Mais rien de plus. Au fond, cette sorte de livre enrubanné de rumeurs scandaleuses devrait nous inciter à un exercice de purge intellectuelle quasi bouddhique. S’abstraire de l’actualité bavarde. Faire comme si l’auteur était mort. Lire «Plateforme» comme on lit Flaubert dont les galipettes de jeunesse, dans les bordels de Beyrouth, ne portent guère ombrage à «Madame Bovary» (du moins pour l’instant). Oublions donc Houellebecq, ses borborygmes, son regard de méduse, son marketing provoc… Reste un roman plutôt enlevé, en dépit de ses faiblesses, qu’on lira avec profit pour deux bonnes raisons au moins.

La première, c’est qu’il défriche des terres encore largement inexplorées. «Plateforme» prolonge une investigation entreprise dans les précédents romans: fouiller les zones grises des sociétés qui ont l’épopée de l’émancipation sexuelle derrière elles; approcher par la fiction les vies de ceux qui sont désormais privés de cette utopie et de l’énergie qu’elle procurait. Les personnages de Houellebecq éprouvent une sorte de lassitude océanique. Ils sont vidés, lessivés, spectateurs désabusés de leur inconsistance, et ne savent plus à quel peep show se vouer.

Tel est le profil de Michel, le narrateur de «Plateforme», fonctionnaire au ministère de la culture et pur produit de cette démoralisation occidentale du désir. A la faveur d’un voyage organisé en Thaïlande (un régal de narration sarcastique), Michel fait la connaissance de Valérie, cadre supérieur à «Nouvelles Frontières», et s’ouvre à l’amour rédempteur qui occupe la seconde moitié du roman. Bien sûr, tout ça finira mal. Michel achève sa course à l’Est de Bangkok. A Pattaya. Autant dire dans le plus grand boxon jamais créé par l’industrie du tourisme.

«Il n’y a plus rien après Pattaya, écrit Houellebecq, c’est une sorte de cloaque, d’égoût terminal où viennent aboutir les résidus variés de la névrose occidentale.» On ne saurait mieux dire. Mais un tel point de vue impose des obligations: lorsqu’on est si bien informé sur le crash du désir, pourquoi servir à la louche des scènes érotiques d’une subtilité descriptive que n’aurait pas reniée le scénariste de «L’arrière-train sifflera trois fois»?

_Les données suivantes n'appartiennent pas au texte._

/-- A physical slot under a live authority, with no transaction on its line, comes to the checks of the line. -/
theorem lineCommand_checks : m.lineCommand n = m.checkedLine n := by
  have hpa : m.slotPa (m.slot n) = some ((m.slot n).addr, m) := by
    unfold Mach.slotPa
    simp only [hv, Bool.not_false, if_true]
  unfold Mach.lineCommand
  simp only [if_neg h.works, hpa, ho, hm, Option.map_none, Bool.false_eq_true, reduceCtorEq, or_false, and_false, if_false]
  cases hc : (m.slot n).cap with
  | none => rfl
  | some p =>
    obtain ⟨hvalid, hgen⟩ := hl p.1 p.2 hc
    simp only [hvalid, hgen, Bool.not_true, ne_eq, not_true_eq_false, decide_false, Bool.or_false, Bool.false_eq_true, if_false]
    rfl

theorem lineCommand_carries (hd : m.locate (m.slot n).addr = .dram) (hc : m.carveOf (m.slot n).addr = none) (hn : (m.slot n).need = 0) :
    m.lineCommand n = m.carryOut n (m.slot n).addr := by
  rw [lineCommand_checks h hl hv ho hm, Mach.checkedLine]
  simp only [hc, hd, hn, ite_self, ne_eq, not_true_eq_false, false_and, if_false]

theorem lineCommand_carveOut {b : Nat} (hw : (m.slot n).world ≠ .secure) (hc : m.carveOf (m.slot n).addr = some b) :
    ((m.lineCommand n).slot n).ending = some 2 := by
  rw [lineCommand_checks h hl hv ho hm, Mach.checkedLine]
  simp only [if_neg hw, hc]
  exact failSlot_ending _ _ _

end

/-! ### The end of a slot -/

theorem slotDone_ends {k : Nat} (hn : n < 16) (hs : (m.slot n).state = 1) (he : (m.slot n).ending = some k) : m.slotDone n = m.endSlot n k := by
  unfold Mach.slotDone
  simp only [hs, he, if_neg (show ¬ (16 ≤ n ∨ (1 : Nat) ≠ 1) by omega)]

theorem slotDone_finished (hn : n < 16) (hs : (m.slot n).state = 1) (he : (m.slot n).ending = none) (hr : (m.slot n).ranges = [])
    (ho : (m.slot n).op ≠ 4) (hu : (m.slot n).ueAt = none) : m.slotDone n = m.endSlot n 0 := by
  unfold Mach.slotDone
  simp only [hs, he, hr, hu, ho, if_neg (show ¬ (16 ≤ n ∨ (1 : Nat) ≠ 1) by omega), List.isEmpty_nil, Bool.not_true, Bool.false_eq_true, false_and,
    or_self, if_false]

/-- A slot that ended with a status. -/
def Slot.ended (x : Slot) (k : Nat) : Slot := { x with state := 2, status := k, ending := none }

/-- The end of a slot writes that slot, and no other. -/
theorem endSlot_slot (m : Mach) (n k j : Nat) : (m.endSlot n k).slot j =
    if j = n then (m.slot n).ended k else m.slot j := by
  let m1 : Mach := { m.setSlot n ((m.slot n).ended k) with
    sweepsRun := m.sweepsRun.filter (fun q => decide ((m.slot n).op ≠ 4) || decide (q ≠ (m.slot n).sweep)) }
  have howned : (if k = 5 then m1.raiseOwn mntStop 1 none else m1).slots = m1.slots := by
    split <;> rfl
  have hslots : (m.endSlot n k).slots = m1.slots := by
    unfold Mach.endSlot
    simp only []
    split
    · exact (raiseEvent_same (·.slots) (fun _ _ => rfl) (fun _ _ => rfl) _ _).trans howned
    · exact howned
  rw [Mach.slot, hslots]
  exact slot_setSlot m n j ((m.slot n).ended k)

end

/-! ### Aborted slots (R282) -/

/-- A slot after an abort that names it or not. -/
def Slot.aborted (x : Slot) (named : Bool) : Slot := if named ∧ x.state = 1 then x.ended 1 else x

theorem mntAbort_slot (m : Mach) (v : W64) {n : Nat} (hn : n < 16) : (m.mntAbort v).slot n = (m.slot n).aborted (bit v n) := by
  unfold Mach.mntAbort
  rw [get_foldl_range (get := Mach.slot) (g := fun i x => x.aborted (bit v i)), if_pos hn]
  intro t i j
  unfold Slot.aborted
  split
  · exact endSlot_slot t i 1 j
  · by_cases hj : j = i
    · rw [hj, if_pos rfl]
    · rw [if_neg hj]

La seconde bonne raison de lire malgré tout «Plateforme» tient à son usage littéraire des savoirs théoriques. Il y avait des sciences dures dans «Les particules élémentaires». Il y a surtout de la sociologie et de l’économie dans ce nouveau roman. Houellebecq joue avec ces théories d’une manière singulière. Il paraît les épouser mais s’empresse de leur forcer la main, les radicalise, les pousse selon leur propre logique à des extrémités inavouables et les fait accoucher de monstres romanesques.

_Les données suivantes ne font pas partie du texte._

-- ==== Sys2Proof/Word.lean ====
section
/-! DEFINITION. The words of the two ports and the bytes of the buffer space (00_scope.md R6, 20_memory.md R60, R69). -/

namespace Sys2Proof

/-- A byte of the buffer space or of a packet (R60, R63). -/
abbrev Byte := BitVec 8

/-- A word of the host command port or of the event port (R69, R90). -/
abbrev Word := BitVec 32

end Sys2Proof
end

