-- ==== Sys2Proof/Machine/Ovr.lean ====
section
/-! DEFINITION. The zero-bit override setters SET_OVR_MASK and SET_OVR_DELTA (44_zero_bit_override.md R302,
R303). The adjustment itself is in Machine/Timing.lean. -/

namespace Sys2Proof.Machine

/-- R302: SET_OVR_MASK. -/
def execSetOvrMask (mask : BitVec 64) (s : State) : Host.Outcome State Fault Refusal :=
  .next (finish { s with ovr := { s.ovr with mask := mask } })

/-- R303: SET_OVR_DELTA. -/
def execSetOvrDelta (sel : OvrSel) (delta : BitVec 32) (s : State) : Host.Outcome State Fault Refusal :=
  match sel with
  | .p => .next (finish { s with ovr := { s.ovr with dP := delta } })
  | .n => .next (finish { s with ovr := { s.ovr with dN := delta } })

end Sys2Proof.Machine
end

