-- ==== Sys2Proof/Machine/Flags.lean ====
section
/-! DEFINITION. The derived levels of the block. It has no condition flags: "FAULT and the registers of
10_state.md rule R39 are the whole observable status" (60_exceptions.md R330). Here stand the combinational
outputs (43_bidi.md R251, 60_exceptions.md R344), the agents and when each is enabled (R343). -/

namespace Sys2Proof.Machine

/-- R251: `DAC_OUT = (DAC_EN = 1) ? st.bidi.threshold : 0`. -/
def dacOut (s : State) : BitVec 16 := if s.tx.pins.dacEn then s.bidi.threshold else 0

/-- R344: `IRQ_RX = st.rx.ready`. -/
def irqRx (s : State) : Bool := s.rx.ready

/-- R344: `IRQ_BIDI = st.bidi.ready`. -/
def irqBidi (s : State) : Bool := s.bidi.ready

/-- R344: `IRQ_FAULT = (st.fault != 0)`. -/
def irqFault (s : State) : Bool := decide (s.fault ≠ 0)

/-- R345: the five agents. -/
inductive Agent where
  | host
  | txTimer
  | rxCapture
  | uart
  | oneShot
  deriving DecidableEq, Repr

/-- R343: when an agent may take a step; the host always may (R346). -/
def Agent.enabled (s : State) : Agent → Bool
  | .host => true
  | .txTimer => decide (s.tx.run = .running ∨ s.tx.run = .halting)
  | .rxCapture => true
  | .uart => true
  | .oneShot => decide (s.rx.os ≠ .idle)

/-- R343: the agent that gives a transaction. -/
def agentOf : Instr → Agent
  | .txUpdate => .txTimer
  | .rxCapture _ => .rxCapture
  | .bidiByte _ => .uart
  | .rxBidiFire => .oneShot
  | .initTx _ _ _ _ _ _ | .packet _ | .start | .stop | .setOvrMask _ | .setOvrDelta _ _
  | .setBidiThreshold _ | .rxInit _ | .rxTake | .bidiTake | .readReg _ | .readBuf _ => .host

end Sys2Proof.Machine
end

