-- ==== Sys2Proof/Machine/Status.lean ====
section
/-! DEFINITION. The status reads READ_REG and READ_BUF (45_status.md R320, R321). -/

namespace Sys2Proof.Machine

/-- R320: READ_REG. -/
def execReadReg (n : Byte) (s : State) : Host.Outcome State Fault Refusal :=
  match reg s n with
  | some w => .next (respond [w] s)
  | none => .next (raise .fieldInvalid s)

/-- R321: READ_BUF. -/
def execReadBuf (a : Byte) (s : State) : Host.Outcome State Fault Refusal :=
  match bufferByte s a with
  | some w => .next (respond [w] s)
  | none => .next (raise .fieldInvalid s)

end Sys2Proof.Machine
end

Ainsi naît l’idée que le tourisme sexuel puisse être l’avenir du monde: comme la division mondiale du travail appliquée à la sphère du désir; comme une absorption complète de la sexualité par l’économie de marché. Associés à leur compère Pierre-Yves, Michel et Valérie seront les Pieds Nickelés d’un ultra-libéralisme libidinal et développeront des clubs de vacances d’un genre inédit. Comme «Mont-Oriol» de Maupassant, «Plateforme» est aussi le roman d’une aventure entrepreneuriale, mais dans un monde où le règne de la marchandise aurait tout dévoré.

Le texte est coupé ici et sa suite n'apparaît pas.